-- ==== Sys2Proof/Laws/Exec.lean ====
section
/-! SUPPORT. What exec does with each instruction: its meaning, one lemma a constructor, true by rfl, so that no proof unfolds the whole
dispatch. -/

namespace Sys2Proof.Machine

...

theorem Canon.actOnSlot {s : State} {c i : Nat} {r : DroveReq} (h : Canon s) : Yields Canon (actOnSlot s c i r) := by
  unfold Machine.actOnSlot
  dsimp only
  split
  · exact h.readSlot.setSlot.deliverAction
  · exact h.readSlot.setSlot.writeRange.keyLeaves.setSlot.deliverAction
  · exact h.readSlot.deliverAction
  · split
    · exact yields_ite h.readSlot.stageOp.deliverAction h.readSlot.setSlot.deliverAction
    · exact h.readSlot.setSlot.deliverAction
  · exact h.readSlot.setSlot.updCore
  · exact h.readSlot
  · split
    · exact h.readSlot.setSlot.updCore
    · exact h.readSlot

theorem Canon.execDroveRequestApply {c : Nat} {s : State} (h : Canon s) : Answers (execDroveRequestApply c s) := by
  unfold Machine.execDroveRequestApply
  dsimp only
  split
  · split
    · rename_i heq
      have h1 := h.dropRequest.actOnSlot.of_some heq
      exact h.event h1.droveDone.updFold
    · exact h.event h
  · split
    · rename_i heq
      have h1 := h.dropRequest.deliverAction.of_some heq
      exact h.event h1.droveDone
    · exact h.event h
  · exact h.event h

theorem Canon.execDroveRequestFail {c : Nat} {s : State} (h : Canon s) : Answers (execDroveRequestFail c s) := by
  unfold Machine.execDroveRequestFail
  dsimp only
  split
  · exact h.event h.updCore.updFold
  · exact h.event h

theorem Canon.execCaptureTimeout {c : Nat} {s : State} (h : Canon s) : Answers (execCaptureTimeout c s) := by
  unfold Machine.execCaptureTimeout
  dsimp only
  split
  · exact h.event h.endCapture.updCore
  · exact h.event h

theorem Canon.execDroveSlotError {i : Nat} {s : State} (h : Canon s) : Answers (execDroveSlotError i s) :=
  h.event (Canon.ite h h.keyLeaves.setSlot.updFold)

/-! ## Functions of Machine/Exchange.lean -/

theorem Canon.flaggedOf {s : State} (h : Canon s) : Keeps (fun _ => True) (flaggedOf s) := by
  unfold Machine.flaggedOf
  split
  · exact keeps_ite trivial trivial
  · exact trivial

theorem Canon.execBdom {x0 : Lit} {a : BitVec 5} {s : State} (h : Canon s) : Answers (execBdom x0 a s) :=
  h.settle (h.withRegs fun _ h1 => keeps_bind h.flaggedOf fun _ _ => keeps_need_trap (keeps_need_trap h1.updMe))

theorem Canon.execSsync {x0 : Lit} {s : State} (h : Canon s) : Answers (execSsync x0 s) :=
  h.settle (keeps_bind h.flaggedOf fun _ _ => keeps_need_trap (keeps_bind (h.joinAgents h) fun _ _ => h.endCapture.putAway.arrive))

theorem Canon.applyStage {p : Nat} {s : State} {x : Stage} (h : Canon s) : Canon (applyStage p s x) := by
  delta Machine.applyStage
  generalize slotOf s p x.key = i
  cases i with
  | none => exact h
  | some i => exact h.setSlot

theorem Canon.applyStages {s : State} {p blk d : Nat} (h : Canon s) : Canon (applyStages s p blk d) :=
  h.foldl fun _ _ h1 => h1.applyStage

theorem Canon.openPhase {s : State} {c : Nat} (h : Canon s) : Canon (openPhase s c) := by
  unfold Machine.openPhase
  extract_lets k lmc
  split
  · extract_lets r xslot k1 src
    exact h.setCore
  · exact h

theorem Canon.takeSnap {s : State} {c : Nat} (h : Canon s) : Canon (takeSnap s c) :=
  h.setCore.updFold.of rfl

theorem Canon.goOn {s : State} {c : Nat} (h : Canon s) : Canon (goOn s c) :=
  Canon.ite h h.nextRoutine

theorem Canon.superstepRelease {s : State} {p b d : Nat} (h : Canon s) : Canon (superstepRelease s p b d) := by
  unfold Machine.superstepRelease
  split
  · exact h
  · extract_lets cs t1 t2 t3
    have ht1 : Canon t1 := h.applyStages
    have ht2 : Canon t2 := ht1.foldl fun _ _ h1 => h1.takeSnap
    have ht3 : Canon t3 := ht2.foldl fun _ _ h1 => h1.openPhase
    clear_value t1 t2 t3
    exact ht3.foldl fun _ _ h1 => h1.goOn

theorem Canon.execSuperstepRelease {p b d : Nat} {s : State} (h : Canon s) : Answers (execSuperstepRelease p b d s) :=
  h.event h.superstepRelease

* * *

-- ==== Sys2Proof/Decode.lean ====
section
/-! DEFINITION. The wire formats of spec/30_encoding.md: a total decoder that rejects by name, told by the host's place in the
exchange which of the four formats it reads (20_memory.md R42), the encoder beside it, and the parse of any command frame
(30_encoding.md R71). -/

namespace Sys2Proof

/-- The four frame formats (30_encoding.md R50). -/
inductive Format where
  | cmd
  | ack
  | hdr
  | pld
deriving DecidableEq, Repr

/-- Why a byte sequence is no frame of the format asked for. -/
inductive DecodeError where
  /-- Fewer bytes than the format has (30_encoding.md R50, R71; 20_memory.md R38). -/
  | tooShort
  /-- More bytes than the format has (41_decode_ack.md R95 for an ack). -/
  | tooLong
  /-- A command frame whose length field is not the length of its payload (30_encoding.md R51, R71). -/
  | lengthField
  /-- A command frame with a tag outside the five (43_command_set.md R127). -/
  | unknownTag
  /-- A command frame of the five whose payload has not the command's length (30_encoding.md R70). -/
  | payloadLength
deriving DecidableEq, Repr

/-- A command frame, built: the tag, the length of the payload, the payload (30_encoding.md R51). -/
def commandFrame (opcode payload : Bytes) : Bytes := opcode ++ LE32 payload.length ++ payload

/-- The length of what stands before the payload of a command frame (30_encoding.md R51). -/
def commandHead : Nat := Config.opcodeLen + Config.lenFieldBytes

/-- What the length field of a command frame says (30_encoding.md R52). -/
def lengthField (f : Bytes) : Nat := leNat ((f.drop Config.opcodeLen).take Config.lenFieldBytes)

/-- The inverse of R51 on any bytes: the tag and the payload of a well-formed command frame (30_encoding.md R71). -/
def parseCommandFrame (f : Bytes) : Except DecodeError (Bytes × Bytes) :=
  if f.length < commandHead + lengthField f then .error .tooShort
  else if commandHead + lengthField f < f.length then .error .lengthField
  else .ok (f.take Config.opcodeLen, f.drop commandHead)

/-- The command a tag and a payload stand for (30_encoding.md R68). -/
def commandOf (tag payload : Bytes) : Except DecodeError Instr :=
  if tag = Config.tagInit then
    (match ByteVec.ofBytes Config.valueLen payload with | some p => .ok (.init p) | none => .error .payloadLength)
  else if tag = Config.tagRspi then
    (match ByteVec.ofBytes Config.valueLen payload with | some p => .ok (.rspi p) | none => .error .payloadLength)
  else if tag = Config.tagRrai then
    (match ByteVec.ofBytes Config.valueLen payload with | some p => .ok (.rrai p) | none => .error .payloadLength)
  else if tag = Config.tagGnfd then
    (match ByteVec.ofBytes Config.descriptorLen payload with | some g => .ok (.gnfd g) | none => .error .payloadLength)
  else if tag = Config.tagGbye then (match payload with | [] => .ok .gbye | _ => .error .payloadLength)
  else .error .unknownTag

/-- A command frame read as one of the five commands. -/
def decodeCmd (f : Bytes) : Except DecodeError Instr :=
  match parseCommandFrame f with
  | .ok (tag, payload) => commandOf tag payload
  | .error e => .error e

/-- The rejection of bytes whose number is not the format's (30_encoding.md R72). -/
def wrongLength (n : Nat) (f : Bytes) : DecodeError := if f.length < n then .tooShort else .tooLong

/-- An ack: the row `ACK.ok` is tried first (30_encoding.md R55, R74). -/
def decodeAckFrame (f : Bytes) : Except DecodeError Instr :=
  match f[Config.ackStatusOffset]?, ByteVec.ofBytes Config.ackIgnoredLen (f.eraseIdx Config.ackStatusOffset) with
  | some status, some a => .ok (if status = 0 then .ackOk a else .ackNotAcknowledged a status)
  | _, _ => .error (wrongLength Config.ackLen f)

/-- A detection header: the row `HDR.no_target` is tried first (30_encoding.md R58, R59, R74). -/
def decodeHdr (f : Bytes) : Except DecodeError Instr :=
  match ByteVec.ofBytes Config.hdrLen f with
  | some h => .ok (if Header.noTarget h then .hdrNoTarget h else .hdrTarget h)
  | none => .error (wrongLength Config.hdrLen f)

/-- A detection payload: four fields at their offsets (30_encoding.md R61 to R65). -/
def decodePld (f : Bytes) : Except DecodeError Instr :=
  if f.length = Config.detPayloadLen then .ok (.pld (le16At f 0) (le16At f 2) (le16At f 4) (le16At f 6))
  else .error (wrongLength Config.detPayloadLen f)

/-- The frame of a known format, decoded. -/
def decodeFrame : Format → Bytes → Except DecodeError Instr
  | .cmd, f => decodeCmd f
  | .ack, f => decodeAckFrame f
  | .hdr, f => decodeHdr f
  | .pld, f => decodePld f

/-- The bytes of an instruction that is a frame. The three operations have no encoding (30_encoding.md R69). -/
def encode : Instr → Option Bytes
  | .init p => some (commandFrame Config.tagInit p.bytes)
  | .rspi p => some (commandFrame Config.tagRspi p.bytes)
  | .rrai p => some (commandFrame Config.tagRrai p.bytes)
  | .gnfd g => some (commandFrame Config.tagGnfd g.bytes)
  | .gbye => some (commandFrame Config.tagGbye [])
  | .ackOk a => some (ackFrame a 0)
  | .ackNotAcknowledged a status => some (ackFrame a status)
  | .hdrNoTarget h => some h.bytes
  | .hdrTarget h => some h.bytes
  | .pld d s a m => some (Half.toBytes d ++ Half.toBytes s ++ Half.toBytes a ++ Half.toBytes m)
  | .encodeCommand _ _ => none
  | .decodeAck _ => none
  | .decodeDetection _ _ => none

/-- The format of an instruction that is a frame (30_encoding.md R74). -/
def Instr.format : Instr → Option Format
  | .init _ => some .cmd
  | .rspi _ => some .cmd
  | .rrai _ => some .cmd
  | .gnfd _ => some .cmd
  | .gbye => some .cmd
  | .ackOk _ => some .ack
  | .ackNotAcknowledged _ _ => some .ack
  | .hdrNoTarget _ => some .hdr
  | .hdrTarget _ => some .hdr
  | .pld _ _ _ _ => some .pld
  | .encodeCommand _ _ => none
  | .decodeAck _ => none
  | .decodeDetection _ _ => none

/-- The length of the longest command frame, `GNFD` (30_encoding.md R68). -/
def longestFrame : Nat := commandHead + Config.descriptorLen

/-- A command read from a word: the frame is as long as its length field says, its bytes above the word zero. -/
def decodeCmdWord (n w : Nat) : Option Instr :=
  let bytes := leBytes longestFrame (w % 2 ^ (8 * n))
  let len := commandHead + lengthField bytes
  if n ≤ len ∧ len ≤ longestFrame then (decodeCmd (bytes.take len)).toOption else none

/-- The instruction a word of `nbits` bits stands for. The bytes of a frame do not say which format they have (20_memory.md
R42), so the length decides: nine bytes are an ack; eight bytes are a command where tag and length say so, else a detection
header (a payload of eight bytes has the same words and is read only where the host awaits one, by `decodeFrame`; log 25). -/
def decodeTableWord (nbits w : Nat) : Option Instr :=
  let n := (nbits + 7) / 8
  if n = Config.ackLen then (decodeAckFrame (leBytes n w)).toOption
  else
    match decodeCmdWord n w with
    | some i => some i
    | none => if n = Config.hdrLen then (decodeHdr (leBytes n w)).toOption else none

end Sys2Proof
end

Directions
The expected answer is one number: the count of lines in the listing that include the string "takeSnap".

Answer section
2